Your goal: Report every line of the records beneath this task that holds the string "ewiseValue".

= = = =

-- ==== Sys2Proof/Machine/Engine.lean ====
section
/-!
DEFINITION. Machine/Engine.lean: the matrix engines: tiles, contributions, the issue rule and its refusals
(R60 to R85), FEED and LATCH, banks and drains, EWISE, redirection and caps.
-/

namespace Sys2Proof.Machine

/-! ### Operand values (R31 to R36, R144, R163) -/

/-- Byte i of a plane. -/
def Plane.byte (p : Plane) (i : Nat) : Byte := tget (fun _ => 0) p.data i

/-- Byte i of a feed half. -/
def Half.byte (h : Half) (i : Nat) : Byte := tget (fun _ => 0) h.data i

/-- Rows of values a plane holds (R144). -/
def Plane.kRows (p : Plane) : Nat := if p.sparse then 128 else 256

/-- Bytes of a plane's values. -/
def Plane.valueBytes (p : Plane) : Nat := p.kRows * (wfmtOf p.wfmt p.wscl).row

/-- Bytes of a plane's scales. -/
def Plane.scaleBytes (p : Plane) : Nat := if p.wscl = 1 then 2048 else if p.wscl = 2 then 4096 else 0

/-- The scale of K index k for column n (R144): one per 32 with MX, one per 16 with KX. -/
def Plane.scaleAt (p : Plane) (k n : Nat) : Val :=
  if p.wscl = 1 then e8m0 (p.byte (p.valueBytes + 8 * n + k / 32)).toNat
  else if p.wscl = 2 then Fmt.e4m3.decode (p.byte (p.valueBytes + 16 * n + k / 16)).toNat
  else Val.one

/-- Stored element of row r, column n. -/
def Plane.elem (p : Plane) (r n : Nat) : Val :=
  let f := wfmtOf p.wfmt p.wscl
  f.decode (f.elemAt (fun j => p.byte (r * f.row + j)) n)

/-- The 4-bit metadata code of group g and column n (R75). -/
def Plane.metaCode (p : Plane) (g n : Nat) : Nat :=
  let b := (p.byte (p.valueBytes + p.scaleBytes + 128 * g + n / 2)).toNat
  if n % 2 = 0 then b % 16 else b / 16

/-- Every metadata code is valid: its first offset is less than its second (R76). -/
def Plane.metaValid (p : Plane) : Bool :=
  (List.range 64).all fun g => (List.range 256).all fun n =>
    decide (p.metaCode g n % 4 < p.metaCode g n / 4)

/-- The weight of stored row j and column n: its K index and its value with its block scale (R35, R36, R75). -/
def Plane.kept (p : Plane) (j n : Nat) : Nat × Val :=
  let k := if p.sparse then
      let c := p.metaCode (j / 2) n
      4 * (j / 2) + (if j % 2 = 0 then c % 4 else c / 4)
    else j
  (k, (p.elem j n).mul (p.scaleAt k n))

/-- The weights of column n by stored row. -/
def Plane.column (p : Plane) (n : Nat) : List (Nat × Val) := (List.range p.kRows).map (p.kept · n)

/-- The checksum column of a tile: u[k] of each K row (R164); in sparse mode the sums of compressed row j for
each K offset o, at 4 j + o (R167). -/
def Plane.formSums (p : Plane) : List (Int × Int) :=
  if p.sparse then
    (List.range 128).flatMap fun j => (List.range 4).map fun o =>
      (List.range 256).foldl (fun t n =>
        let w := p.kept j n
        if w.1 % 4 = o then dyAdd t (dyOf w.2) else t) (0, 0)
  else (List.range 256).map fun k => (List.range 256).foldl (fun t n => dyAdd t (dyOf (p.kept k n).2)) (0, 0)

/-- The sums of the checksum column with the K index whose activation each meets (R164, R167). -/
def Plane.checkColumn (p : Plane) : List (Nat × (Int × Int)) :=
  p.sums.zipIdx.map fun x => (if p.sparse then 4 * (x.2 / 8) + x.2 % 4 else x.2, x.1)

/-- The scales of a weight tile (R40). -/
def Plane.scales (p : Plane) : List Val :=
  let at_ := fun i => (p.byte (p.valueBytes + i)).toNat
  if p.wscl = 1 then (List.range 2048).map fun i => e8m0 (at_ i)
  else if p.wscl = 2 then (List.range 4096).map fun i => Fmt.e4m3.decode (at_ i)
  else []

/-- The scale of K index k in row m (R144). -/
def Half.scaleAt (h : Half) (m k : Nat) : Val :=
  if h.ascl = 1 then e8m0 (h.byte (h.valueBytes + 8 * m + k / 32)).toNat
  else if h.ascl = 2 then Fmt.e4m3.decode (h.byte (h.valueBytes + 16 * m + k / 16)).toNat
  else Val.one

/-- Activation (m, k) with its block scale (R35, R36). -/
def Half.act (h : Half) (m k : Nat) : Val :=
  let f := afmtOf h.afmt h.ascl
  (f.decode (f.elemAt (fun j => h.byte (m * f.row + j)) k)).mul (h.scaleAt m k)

= = = =

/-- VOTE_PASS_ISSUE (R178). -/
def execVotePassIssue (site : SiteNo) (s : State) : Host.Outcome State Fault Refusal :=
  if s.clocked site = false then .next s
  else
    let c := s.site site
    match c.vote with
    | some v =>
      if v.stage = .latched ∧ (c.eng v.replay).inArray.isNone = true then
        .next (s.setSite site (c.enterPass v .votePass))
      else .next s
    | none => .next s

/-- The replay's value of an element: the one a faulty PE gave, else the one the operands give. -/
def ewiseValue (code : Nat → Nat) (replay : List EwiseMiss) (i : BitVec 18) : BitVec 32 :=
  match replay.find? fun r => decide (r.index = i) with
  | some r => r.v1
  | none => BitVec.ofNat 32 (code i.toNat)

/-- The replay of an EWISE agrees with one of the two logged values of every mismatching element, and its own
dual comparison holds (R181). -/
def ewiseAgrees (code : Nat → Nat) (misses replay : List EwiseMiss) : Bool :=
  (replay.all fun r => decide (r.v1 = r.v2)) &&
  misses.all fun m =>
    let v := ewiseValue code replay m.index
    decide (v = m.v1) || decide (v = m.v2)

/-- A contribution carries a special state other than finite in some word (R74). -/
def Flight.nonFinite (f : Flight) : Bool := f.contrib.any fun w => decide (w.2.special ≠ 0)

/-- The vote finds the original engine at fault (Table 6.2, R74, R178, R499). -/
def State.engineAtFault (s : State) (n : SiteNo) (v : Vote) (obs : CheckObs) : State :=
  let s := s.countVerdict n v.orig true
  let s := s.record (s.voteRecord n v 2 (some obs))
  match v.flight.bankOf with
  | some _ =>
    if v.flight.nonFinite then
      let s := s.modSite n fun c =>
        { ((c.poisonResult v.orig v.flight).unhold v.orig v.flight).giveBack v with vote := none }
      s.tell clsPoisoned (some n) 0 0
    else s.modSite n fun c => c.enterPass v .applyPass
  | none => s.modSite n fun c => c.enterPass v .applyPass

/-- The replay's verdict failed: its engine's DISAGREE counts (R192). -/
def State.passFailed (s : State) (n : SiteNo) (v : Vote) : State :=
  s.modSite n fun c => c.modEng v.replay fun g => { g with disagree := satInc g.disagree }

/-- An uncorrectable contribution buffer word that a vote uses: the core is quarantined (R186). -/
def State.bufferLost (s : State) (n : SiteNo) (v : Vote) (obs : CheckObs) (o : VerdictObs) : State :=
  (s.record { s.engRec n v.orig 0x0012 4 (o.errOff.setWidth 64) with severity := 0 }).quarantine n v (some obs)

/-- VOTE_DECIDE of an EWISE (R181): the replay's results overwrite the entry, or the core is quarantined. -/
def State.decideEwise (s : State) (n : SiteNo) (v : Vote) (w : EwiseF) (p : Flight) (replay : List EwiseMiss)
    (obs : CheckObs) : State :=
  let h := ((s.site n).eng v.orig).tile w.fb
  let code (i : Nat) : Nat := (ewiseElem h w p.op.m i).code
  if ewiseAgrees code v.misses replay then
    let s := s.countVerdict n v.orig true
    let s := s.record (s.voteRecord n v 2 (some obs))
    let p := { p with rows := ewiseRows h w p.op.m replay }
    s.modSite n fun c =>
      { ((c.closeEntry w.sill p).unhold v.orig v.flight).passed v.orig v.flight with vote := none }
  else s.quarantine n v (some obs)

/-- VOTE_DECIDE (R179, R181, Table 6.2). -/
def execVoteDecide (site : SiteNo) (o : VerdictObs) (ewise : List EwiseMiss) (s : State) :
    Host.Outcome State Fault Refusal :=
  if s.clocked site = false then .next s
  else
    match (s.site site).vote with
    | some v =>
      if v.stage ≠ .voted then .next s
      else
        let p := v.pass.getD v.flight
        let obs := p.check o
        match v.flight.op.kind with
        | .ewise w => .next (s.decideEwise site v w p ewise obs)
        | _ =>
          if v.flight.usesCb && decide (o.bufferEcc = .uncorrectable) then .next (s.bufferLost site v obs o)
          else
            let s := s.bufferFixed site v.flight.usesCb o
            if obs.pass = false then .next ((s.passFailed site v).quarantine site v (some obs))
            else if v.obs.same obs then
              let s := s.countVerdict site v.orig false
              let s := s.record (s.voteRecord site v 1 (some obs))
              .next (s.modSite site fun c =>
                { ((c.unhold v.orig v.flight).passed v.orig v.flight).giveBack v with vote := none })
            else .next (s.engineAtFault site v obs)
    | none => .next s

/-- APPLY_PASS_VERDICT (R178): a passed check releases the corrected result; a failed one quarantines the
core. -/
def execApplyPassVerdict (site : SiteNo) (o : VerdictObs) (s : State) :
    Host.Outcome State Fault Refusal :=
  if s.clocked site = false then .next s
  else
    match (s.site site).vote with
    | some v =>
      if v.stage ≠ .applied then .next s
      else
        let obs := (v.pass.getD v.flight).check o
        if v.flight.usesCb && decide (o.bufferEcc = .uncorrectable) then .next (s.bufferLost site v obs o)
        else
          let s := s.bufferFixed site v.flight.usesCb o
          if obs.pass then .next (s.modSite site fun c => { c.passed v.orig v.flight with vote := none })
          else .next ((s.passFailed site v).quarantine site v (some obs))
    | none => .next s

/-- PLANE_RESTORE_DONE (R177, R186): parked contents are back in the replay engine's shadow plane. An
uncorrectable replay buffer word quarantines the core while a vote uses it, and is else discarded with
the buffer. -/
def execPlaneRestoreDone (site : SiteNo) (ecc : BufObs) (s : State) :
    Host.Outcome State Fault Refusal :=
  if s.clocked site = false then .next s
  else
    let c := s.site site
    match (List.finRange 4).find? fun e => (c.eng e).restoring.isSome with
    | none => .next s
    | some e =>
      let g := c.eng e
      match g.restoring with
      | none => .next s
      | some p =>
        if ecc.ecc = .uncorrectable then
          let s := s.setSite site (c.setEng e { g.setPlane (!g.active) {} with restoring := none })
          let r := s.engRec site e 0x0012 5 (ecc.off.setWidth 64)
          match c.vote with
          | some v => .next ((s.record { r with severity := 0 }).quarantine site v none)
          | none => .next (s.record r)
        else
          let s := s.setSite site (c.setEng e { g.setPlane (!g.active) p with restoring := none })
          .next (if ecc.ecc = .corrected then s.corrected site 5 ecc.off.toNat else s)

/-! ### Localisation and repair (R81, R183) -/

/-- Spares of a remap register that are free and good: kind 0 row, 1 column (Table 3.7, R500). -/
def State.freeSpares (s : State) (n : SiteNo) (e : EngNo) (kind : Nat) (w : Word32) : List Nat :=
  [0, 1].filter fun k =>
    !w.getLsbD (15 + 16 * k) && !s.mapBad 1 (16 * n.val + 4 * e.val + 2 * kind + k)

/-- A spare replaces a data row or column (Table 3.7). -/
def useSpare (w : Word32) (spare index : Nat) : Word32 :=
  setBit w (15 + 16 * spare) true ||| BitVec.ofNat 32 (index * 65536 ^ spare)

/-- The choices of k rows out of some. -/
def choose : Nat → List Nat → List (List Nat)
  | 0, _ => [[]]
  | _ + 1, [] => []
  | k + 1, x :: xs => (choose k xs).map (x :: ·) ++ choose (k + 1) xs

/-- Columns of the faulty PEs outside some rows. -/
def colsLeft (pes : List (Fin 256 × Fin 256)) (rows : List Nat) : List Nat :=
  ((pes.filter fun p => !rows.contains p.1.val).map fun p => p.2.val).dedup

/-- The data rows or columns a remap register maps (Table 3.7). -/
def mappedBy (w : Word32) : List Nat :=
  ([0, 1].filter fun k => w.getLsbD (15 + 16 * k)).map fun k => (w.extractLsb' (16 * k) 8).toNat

= = = =

Answer section:
def ewiseValue (code : Nat → Nat) (replay : List EwiseMiss) (i : BitVec 18) : BitVec 32 :=
    let v := ewiseValue code replay m.index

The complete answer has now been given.